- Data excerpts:
------

-- ==== Sys2Proof/Tests/Slice0.lean ====
section
/-! SUPPORT. The model's own tests: words and ill-formed words, one step per command against the spec's
vectors, and a witness for the hypotheses of every statement that has some. -/

namespace Sys2Proof.Tests

open Sys2Proof.Machine

set_option maxRecDepth 8000

/-! ## Well-formedness: each check refuses something -/

/-- Check 1, R98: OP `0x03`, the first unassigned value. -/
theorem test_unassigned_op_refused :
    opAssigned 0x00000003#32 = false ∧ wordWellFormed 0x00000003#32 = false := by decide

/-- Check 2, V-CMD-4: the OP of NOP with bit 16 set. -/
theorem test_high_bits_refused :
    highBitsZero 0x00010000#32 = false ∧ wordWellFormed 0x00010000#32 = false := by decide

/-- Check 3, V-CMD-6: the OP of FRM.PARSE with bits 15:8 not zero. -/
theorem test_mid_bits_refused :
    midBitsAllowed 0x00000120#32 = false ∧ wordWellFormed 0x00000120#32 = false := by decide

/-- A format B word may have any bits 15:8 (V-CRC-48). -/
theorem test_format_b_accepted : wordWellFormed 0x0000FF11#32 = true := by decide

/-- R100: `crc.byte v` has `0 <= v <= 255`. -/
theorem test_script_crc_byte_refused :
    (Stmt.crcByteOf 256).wf = false ∧ (Stmt.crcByteOf 255).wf = true := by decide

/-- R100: `wr REG, v` writes a 32-bit value. -/
theorem test_script_wr_refused :
    (Stmt.wr .tag (2 ^ 32)).wf = false ∧ (Stmt.wr .tag (2 ^ 32 - 1)).wf = true := by decide

/-- R101: the operands of `src` and `dst` are 32-bit values. -/
theorem test_script_windows_refused :
    (Stmt.src (2 ^ 32) 0).wf = false ∧ (Stmt.src 0 (2 ^ 32)).wf = false ∧
    (Stmt.dst (2 ^ 32) 0).wf = false ∧ (Stmt.dst 0 (2 ^ 32)).wf = false := by decide

/-- R101: `tag` takes a text of four bytes. -/
theorem test_script_tag_refused :
    (Stmt.tagOf [0x54#8, 0x45#8, 0x53#8]).wf = false := by decide

/-! ## Decoding: one word for every constructor, written out from R94 and R96 as
bits 31:16, bits 15:8 and bits 7:0 -/

theorem test_decode_nop : decode 0b00000000000000000000000000000000#32 = .ok .nop := by decide
theorem test_decode_tagChk : decode 0b00000000000000000000000000000001#32 = .ok .tagChk := by decide
theorem test_decode_tagLds : decode 0b00000000000000000000000000000010#32 = .ok .tagLds := by decide
theorem test_decode_crcInit : decode 0b00000000000000000000000000010000#32 = .ok .crcInit := by decide
/-- R151: `crc.byte 0x54` is the word `0x00005411`. -/
theorem test_decode_crcByte :
    decode 0b00000000000000000101010000010001#32 = .ok (.crcByte 0x54#8) := by decide
theorem test_decode_crcBuf : decode 0b00000000000000000000000000010010#32 = .ok .crcBuf := by decide
theorem test_decode_crcFin : decode 0b00000000000000000000000000010011#32 = .ok .crcFin := by decide
theorem test_decode_crcCalc : decode 0b00000000000000000000000000010100#32 = .ok .crcCalc := by decide
theorem test_decode_frmParse : decode 0b00000000000000000000000000100000#32 = .ok .frmParse := by decide
theorem test_decode_frmBuild : decode 0b00000000000000000000000000100001#32 = .ok .frmBuild := by decide
theorem test_decode_sigChk : decode 0b00000000000000000000000000110000#32 = .ok .sigChk := by decide
theorem test_decode_sigPut : decode 0b00000000000000000000000000110001#32 = .ok .sigPut := by decide
theorem test_decode_strScan : decode 0b00000000000000000000000000110010#32 = .ok .strScan := by decide

/-- Each rejection under its own name (R98): V-CMD-2, V-CMD-6, V-CMD-5. -/
theorem test_decode_rejects_by_name :
    decode 0x00000003#32 = .error (.unassignedOp 0x03#8) ∧
    decode 0x00000120#32 = .error (.midBitsSet 0x20#8 0x01#8) ∧
    decode 0x80000020#32 = .error (.highBitsSet 0x8000#16) := by decide

/-- The encoder writes the opcode map of R96. -/
theorem test_encode_words :
    encode .crcInit = 0x00000010#32 ∧ encode (.crcByte 0xFF#8) = 0x0000FF11#32 ∧
    encode .frmBuild = 0x00000021#32 ∧ encode .strScan = 0x00000032#32 := by decide

/-- Words as the opcode table numbers them. -/
theorem test_decode_table_word :
    decodeTableWord 32 0x32 = some .strScan ∧ decodeTableWord 32 0x5411 = some (.crcByte 0x54#8) ∧
    decodeTableWord 32 0x33 = none := by decide

/-- R100, R101: the first bus writes of program P1 of `95_test_vectors.md`. -/
theorem test_program_p1_encoding :
    busWrites [.mem 0x100 [0x68#8], .src 0x100 5, .dst 0x200 64, .tagOf [0x54#8, 0x45#8, 0x53#8, 0x54#8],
      .cmd .frmBuild] =
    [(0x10, 0x00000100#32), (0x14, 0x00000005#32), (0x18, 0x00000000#32), (0x1C, 0x00000200#32),
     (0x20, 0x00000040#32), (0x24, 0x00000000#32), (0x28, 0x54455354#32), (0x00, 0x00000021#32)] := by decide
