-- ==== Sys2Proof/Machine/Ops.lean ====
section
/-! DEFINITION. The named operations over the state: sparse tables, the register file and its fields, timebases and the
time of the module. Every meaning reads and writes the state through these. -/

namespace Sys2Proof.Machine

/-! ## Sparse tables -/

/-- What a table holds at a key; an unlisted key reads as `d`. -/
def tabGet {α : Type} (t : Tab α) (d : α) (k : Nat) : α :=
  match t with
  | [] => d
  | (k', v) :: rest => if k' = k then v else tabGet rest d k

/-- A table without a key. -/
def tabErase {α : Type} (t : Tab α) (k : Nat) : Tab α :=
  match t with
  | [] => []
  | (k', v) :: rest => if k' = k then tabErase rest k else (k', v) :: tabErase rest k

/-- A table with a key put in its place. -/
def tabInsert {α : Type} (t : Tab α) (k : Nat) (v : α) : Tab α :=
  match t with
  | [] => [(k, v)]
  | (k', v') :: rest =>
    if k < k' then (k, v) :: (k', v') :: rest
    else if k' = k then (k, v) :: rest
    else (k', v') :: tabInsert rest k v

/-- Writes a key of a table, keeping the canonical form: a value equal to what the key reads unlisted is not listed. -/
def tabSet {α : Type} [DecidableEq α] (t : Tab α) (d : α) (k : Nat) (v : α) : Tab α :=
  if v = d then tabErase t k else tabInsert t k v

/-- The keys of a table rise strictly from a bound, and no entry equals `d`. -/
def tabWfFrom {α : Type} [DecidableEq α] (d : α) : Option Nat → Tab α → Bool
  | _, [] => true
  | b, (k, v) :: rest =>
    (match b with | none => true | some m => decide (m < k)) && decide (v ≠ d) && tabWfFrom d (some k) rest

/-- What an unlisted address of the flash reads as: 0xFF, the erased state (R334), but in the factory region what Forael
has written there, two identical copies of 448 KiB (R311). -/
def flashDefault (a : Nat) : Byte :=
  if 0x20000 ≤ a ∧ a < 0x100000 then Config.factoryByte ((a - 0x20000) % 0x70000) else 0xFF

/-- The canonical form of the flash: addresses strictly rising, no byte listed that its address reads unlisted. -/
def flashWfFrom : Option Nat → List Host.Cell → Bool
  | _, [] => true
  | b, (a, v) :: rest =>
    (match b with | none => true | some m => decide (m < a)) && decide (v ≠ flashDefault a) && flashWfFrom (some a) rest
def Memory.wf (m : List Host.Cell) : Bool := flashWfFrom none m

/-- A byte of the flash. -/
def flashByte (m : List Host.Cell) (a : Nat) : Byte := tabGet m (flashDefault a) a

/-- The flash with one byte written. -/
def flashSet (m : List Host.Cell) (a : Nat) (b : Byte) : List Host.Cell := tabSet m (flashDefault a) a b

/-- The flash with `n` bytes from an address on erased (R334). -/
def flashErase (m : List Host.Cell) (a n : Nat) : List Host.Cell := m.filter (fun (c : Host.Cell) => !(a ≤ c.1 && c.1 < a + n))

/-- `n` bytes of the flash from an address. -/
def flashBytes (m : List Host.Cell) (a : Nat) : Nat → List Byte
  | 0 => []
  | n + 1 => flashByte m a :: flashBytes m (a + 1) n

/-- The flash with bytes written from an address on. -/
def flashWrite (m : List Host.Cell) (a : Nat) : List Byte → List Host.Cell
  | [] => m
  | b :: bs => flashWrite (flashSet m a b) (a + 1) bs

/-! ## Words and fields -/

/-- A word with a field replaced by the low bits of a value. -/
def putBits (w : Word) (lo width v : Nat) : Word :=
  BitVec.ofNat 32 (w.toNat / 2 ^ (lo + width) * 2 ^ (lo + width) + v % 2 ^ width * 2 ^ lo + w.toNat % 2 ^ lo)

/-- The reset word of a field list (the Reset column, R7). -/
def resetOf : List FieldSpec → Word
  | [] => 0
  | f :: fs => putBits (resetOf fs) f.lo f.width f.reset

/-- The frequency word W of each synthesizer after reset (R111): the VCO frequency over 100 MHz, in 2^-40, R113. -/
def synResetW (u : Nat) : Nat :=
  if u = 4 then 5400 * 2 ^ 40 / 100
  else if 5 ≤ u ∧ u ≤ 8 then 515625 * 2 ^ 40 / 10000
  else if u = 9 then 5000 * 2 ^ 40 / 100
  else 0

/-- The reset word of a register (R7): that of its fields, but for the few whose Reset column names a rule. -/
def Reg.resetWord (r : Reg) (u : Nat) : Word :=
  match r with
  | .ALM_ENABLE => if u = 1 then 0x1FF else 0xFFFFFFFF
  | .ALM_ROUTE => putBits (resetOf r.spec.fields) 0 6 u
  | .SYN_FREQ_LO => BitVec.ofNat 32 (synResetW u)
  | .SYN_FREQ_HI => BitVec.ofNat 32 (synResetW u / 2 ^ 32)
  | _ => resetOf r.spec.fields

/-- The whole part of a square root, bit by bit from bit `k` down. -/
def isqrtFrom (n r : Nat) : Nat → Nat
  | 0 => r
  | k + 1 => isqrtFrom n (if (r + 2 ^ k) * (r + 2 ^ k) ≤ n then r + 2 ^ k else r) k
def isqrt (n : Nat) : Nat := isqrtFrom n 0 (n.log2 / 2 + 1)

/-- The key of a register and unit in the register file. -/
def regKey (r : Reg) (u : Nat) : Nat := u * 512 + r.ctorIdx

/-- The units of a register that the register file lists, in order. -/
def unitsOf (t : Tab Word) (r : Reg) : List Nat := (t.filter (fun e => e.1 % 512 == r.ctorIdx)).map (fun e => e.1 / 512)

/-- What the register file holds for a register and unit. -/
def fileGet (t : Tab Word) (r : Reg) (u : Nat) : Word := tabGet t (r.resetWord u) (regKey r u)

------

- ABOUT THIS EXERCISE: Give back precisely the lines above that start at the line containing "tabGet rest d k" and end at the line containing "def flashSet (m", inclusive. No other lines belong in the output.

- RESPONSE BELOW:
  | (k', v) :: rest => if k' = k then v else tabGet rest d k

/-- A table without a key. -/
def tabErase {α : Type} (t : Tab α) (k : Nat) : Tab α :=
  match t with
  | [] => []
  | (k', v) :: rest => if k' = k then tabErase rest k else (k', v) :: tabErase rest k

/-- A table with a key put in its place. -/
def tabInsert {α : Type} (t : Tab α) (k : Nat) (v : α) : Tab α :=
  match t with
  | [] => [(k, v)]
  | (k', v') :: rest =>
    if k < k' then (k, v) :: (k', v') :: rest
    else if k' = k then (k, v) :: rest
    else (k', v') :: tabInsert rest k v

/-- Writes a key of a table, keeping the canonical form: a value equal to what the key reads unlisted is not listed. -/
def tabSet {α : Type} [DecidableEq α] (t : Tab α) (d : α) (k : Nat) (v : α) : Tab α :=
  if v = d then tabErase t k else tabInsert t k v

/-- The keys of a table rise strictly from a bound, and no entry equals `d`. -/
def tabWfFrom {α : Type} [DecidableEq α] (d : α) : Option Nat → Tab α → Bool
  | _, [] => true
  | b, (k, v) :: rest =>
    (match b with | none => true | some m => decide (m < k)) && decide (v ≠ d) && tabWfFrom d (some k) rest

/-- What an unlisted address of the flash reads as: 0xFF, the erased state (R334), but in the factory region what Forael
has written there, two identical copies of 448 KiB (R311). -/
def flashDefault (a : Nat) : Byte :=
  if 0x20000 ≤ a ∧ a < 0x100000 then Config.factoryByte ((a - 0x20000) % 0x70000) else 0xFF

/-- The canonical form of the flash: addresses strictly rising, no byte listed that its address reads unlisted. -/
def flashWfFrom : Option Nat → List Host.Cell → Bool
  | _, [] => true
  | b, (a, v) :: rest =>
    (match b with | none => true | some m => decide (m < a)) && decide (v ≠ flashDefault a) && flashWfFrom (some a) rest
def Memory.wf (m : List Host.Cell) : Bool := flashWfFrom none m

/-- A byte of the flash. -/
def flashByte (m : List Host.Cell) (a : Nat) : Byte := tabGet m (flashDefault a) a

/-- The flash with one byte written. -/
def flashSet (m : List Host.Cell) (a : Nat) (b : Byte) : List Host.Cell := tabSet m (flashDefault a) a b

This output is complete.